Andererseits ist das auch wieder konsequent, denn im Grunde dient das Drehbuch nur dazu, Situationen zu schaffen, in denen Christian Ulmen und Nora Tschirner Dialoge wie in einer romantischen Komödie führen können. Da er dabei den Part des Klugscheißers einnimmt, erinnert die Konstellation an den "Tatort" aus Münster, in dem sich Thiel und Borne (Axel Prahl, Jan Josef Liefers) ständig wie ein altes Ehepaar aufführen. Lessing und Dorn sind dagegen nicht nur verheiratet, sie lieben sich auch, und weil Ulmen und Tschirner offenbar immer noch Spaß an ihren Dialogen haben, ist es nach wie vor ein Vergnügen, wenn Lessing seine Frau und Kollegin wieder mal an seinem enzyklopädischen Wissen teilhaben lässt, sie mit einer schnippischen Antwort kontert und er daraufhin bloß vieldeutig "Frau Dorn…" entgegnet.
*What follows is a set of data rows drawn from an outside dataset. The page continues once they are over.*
-- ==== Sys2Proof/Machine/IForm.lean ====
section
/-! DEFINITION. I-form meanings, the directly mapped opcodes (`42_iform.md` R220 to R254). The block recognises an instruction and
executes nothing (`00_scope.md` R6): the meaning of each is what the scanner does when it accepts the word
(`47_scanner.md` R363, R365). A branch carries the target of R212 and moves nothing but the program counter's fixed step (R213); a memory
form performs no access (R215). -/

namespace Sys2Proof.Machine

/-- `beq` (R220) -/
def execBeq (rs rt : BitVec 5) (imm : BitVec 16) (s : State) : Outcome :=
  acceptBranch .beq (encode (.beq rs rt imm)) imm (isUnconditional rs rt) s

/-- `bne` (R221) -/
def execBne (rs rt : BitVec 5) (imm : BitVec 16) (s : State) : Outcome :=
  acceptBranch .bne (encode (.bne rs rt imm)) imm false s

/-- `blez` (R222) -/
def execBlez (rs : BitVec 5) (imm : BitVec 16) (s : State) : Outcome :=
  acceptBranch .blez (encode (.blez rs imm)) imm false s

/-- `bgtz` (R223) -/
def execBgtz (rs : BitVec 5) (imm : BitVec 16) (s : State) : Outcome :=
  acceptBranch .bgtz (encode (.bgtz rs imm)) imm false s

/-- `addi` (R224) -/
def execAddi (rt rs : BitVec 5) (imm : BitVec 16) (s : State) : Outcome :=
  acceptI .addi (encode (.addi rt rs imm)) s

/-- `addiu` (R225) -/
def execAddiu (rt rs : BitVec 5) (imm : BitVec 16) (s : State) : Outcome :=
  acceptI .addiu (encode (.addiu rt rs imm)) s

/-- `slti` (R226) -/
def execSlti (rt rs : BitVec 5) (imm : BitVec 16) (s : State) : Outcome :=
  acceptI .slti (encode (.slti rt rs imm)) s

/-- `sltiu` (R227) -/
def execSltiu (rt rs : BitVec 5) (imm : BitVec 16) (s : State) : Outcome :=
  acceptI .sltiu (encode (.sltiu rt rs imm)) s

/-- `andi` (R228) -/
def execAndi (rt rs : BitVec 5) (imm : BitVec 16) (s : State) : Outcome :=
  acceptI .andi (encode (.andi rt rs imm)) s

/-- `ori` (R229) -/
def execOri (rt rs : BitVec 5) (imm : BitVec 16) (s : State) : Outcome :=
  acceptI .ori (encode (.ori rt rs imm)) s

/-- `xori` (R230) -/
def execXori (rt rs : BitVec 5) (imm : BitVec 16) (s : State) : Outcome :=
  acceptI .xori (encode (.xori rt rs imm)) s

/-- `lui` (R231) -/
def execLui (rt : BitVec 5) (imm : BitVec 16) (s : State) : Outcome :=
  acceptI .lui (encode (.lui rt imm)) s

/-- `beql` (R232) -/
def execBeql (rs rt : BitVec 5) (imm : BitVec 16) (s : State) : Outcome :=
  acceptBranch .beql (encode (.beql rs rt imm)) imm false s

/-- `bnel` (R233) -/
def execBnel (rs rt : BitVec 5) (imm : BitVec 16) (s : State) : Outcome :=
  acceptBranch .bnel (encode (.bnel rs rt imm)) imm false s

/-- `daddi` (R234) -/
def execDaddi (rt rs : BitVec 5) (imm : BitVec 16) (s : State) : Outcome :=
  acceptI .daddi (encode (.daddi rt rs imm)) s

/-- `daddiu` (R235) -/
def execDaddiu (rt rs : BitVec 5) (imm : BitVec 16) (s : State) : Outcome :=
  acceptI .daddiu (encode (.daddiu rt rs imm)) s

/-- `lb` (R236) -/
def execLb (rt : BitVec 5) (imm : BitVec 16) (rs : BitVec 5) (s : State) : Outcome :=
  acceptI .lb (encode (.lb rt imm rs)) s

/-- `lh` (R237) -/
def execLh (rt : BitVec 5) (imm : BitVec 16) (rs : BitVec 5) (s : State) : Outcome :=
  acceptI .lh (encode (.lh rt imm rs)) s

/-- `lwl` (R238) -/
def execLwl (rt : BitVec 5) (imm : BitVec 16) (rs : BitVec 5) (s : State) : Outcome :=
  acceptI .lwl (encode (.lwl rt imm rs)) s

/-- `lw` (R239) -/
def execLw (rt : BitVec 5) (imm : BitVec 16) (rs : BitVec 5) (s : State) : Outcome :=
  acceptI .lw (encode (.lw rt imm rs)) s

/-- `lbu` (R240) -/
def execLbu (rt : BitVec 5) (imm : BitVec 16) (rs : BitVec 5) (s : State) : Outcome :=
  acceptI .lbu (encode (.lbu rt imm rs)) s

/-- `lhu` (R241) -/
def execLhu (rt : BitVec 5) (imm : BitVec 16) (rs : BitVec 5) (s : State) : Outcome :=
  acceptI .lhu (encode (.lhu rt imm rs)) s

/-- `lwr` (R242) -/
def execLwr (rt : BitVec 5) (imm : BitVec 16) (rs : BitVec 5) (s : State) : Outcome :=
  acceptI .lwr (encode (.lwr rt imm rs)) s

/-- `lwu` (R243) -/
def execLwu (rt : BitVec 5) (imm : BitVec 16) (rs : BitVec 5) (s : State) : Outcome :=
  acceptI .lwu (encode (.lwu rt imm rs)) s

/-- `sb` (R244) -/
def execSb (rt : BitVec 5) (imm : BitVec 16) (rs : BitVec 5) (s : State) : Outcome :=
  acceptI .sb (encode (.sb rt imm rs)) s

/-- `sh` (R245) -/
def execSh (rt : BitVec 5) (imm : BitVec 16) (rs : BitVec 5) (s : State) : Outcome :=
  acceptI .sh (encode (.sh rt imm rs)) s

/-- `swl` (R246) -/
def execSwl (rt : BitVec 5) (imm : BitVec 16) (rs : BitVec 5) (s : State) : Outcome :=
  acceptI .swl (encode (.swl rt imm rs)) s

/-- `sw` (R247) -/
def execSw (rt : BitVec 5) (imm : BitVec 16) (rs : BitVec 5) (s : State) : Outcome :=
  acceptI .sw (encode (.sw rt imm rs)) s

/-- `swr` (R248) -/
def execSwr (rt : BitVec 5) (imm : BitVec 16) (rs : BitVec 5) (s : State) : Outcome :=
  acceptI .swr (encode (.swr rt imm rs)) s

/-- `cache` (R249) -/
def execCache (op : BitVec 5) (imm : BitVec 16) (rs : BitVec 5) (s : State) : Outcome :=
  acceptI .cache (encode (.cache op imm rs)) s

/-- `lwc1` (R250) -/
def execLwc1 (ft : BitVec 5) (imm : BitVec 16) (rs : BitVec 5) (s : State) : Outcome :=
  acceptI .lwc1 (encode (.lwc1 ft imm rs)) s

/-- `ldc1` (R251) -/
def execLdc1 (ft : BitVec 5) (imm : BitVec 16) (rs : BitVec 5) (s : State) : Outcome :=
  acceptI .ldc1 (encode (.ldc1 ft imm rs)) s

/-- `ld` (R252) -/
def execLd (rt : BitVec 5) (imm : BitVec 16) (rs : BitVec 5) (s : State) : Outcome :=
  acceptI .ld (encode (.ld rt imm rs)) s

/-- `swc1` (R253) -/
def execSwc1 (ft : BitVec 5) (imm : BitVec 16) (rs : BitVec 5) (s : State) : Outcome :=
  acceptI .swc1 (encode (.swc1 ft imm rs)) s

/-- `sdc1` (R254) -/
def execSdc1 (ft : BitVec 5) (imm : BitVec 16) (rs : BitVec 5) (s : State) : Outcome :=
  acceptI .sdc1 (encode (.sdc1 ft imm rs)) s

end Sys2Proof.Machine
end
Die Krimis aus Münster zeigen allerdings, dass sich so ein Muster totläuft, wenn es nicht in Geschichten gebettet wird, die auch ohne Kalauer über Nachnamen (der spätere gleichfalls gemeuchelte Juryvorsitzende heißt Bock) funktionieren würden.

Sehr hübsch ist immerhin die Idee, diesmal den Vater des Chefs von Dorn und Lessing mitwirken zu lassen. Kommissariatsleiter Stich (Thorsten Merten) hält große Stücke auf seinen alten Herrn, der einst als Dissident im Stasi-Knast saß, aber Stich senior entpuppt sich als raffinierter Betrüger, der sich eine schöne Legende gestrickt hat; Hermann Beyer verkörpert diese Rolle mit sichtlichem Vergnügen. Ansonsten aber agieren zu viele der Mitwirkenden, als hätten sie einen Pausenclown gefrühstückt. Regie führte Titus Selge, der vor gut zehn Jahren eine Reihe wunderbarer "Polizeiruf"-Krimis aus Bad Homburg gedreht hat, und auch seine fürs ZDF entstandenen Vorortkomödien "Ein Reihenhaus steht selten allein" und "Neues aus dem Reihenhaus" (2014/2016) waren als Mischung aus Satire und Situationskomik weitaus witziger und bissiger als dieser "Tatort".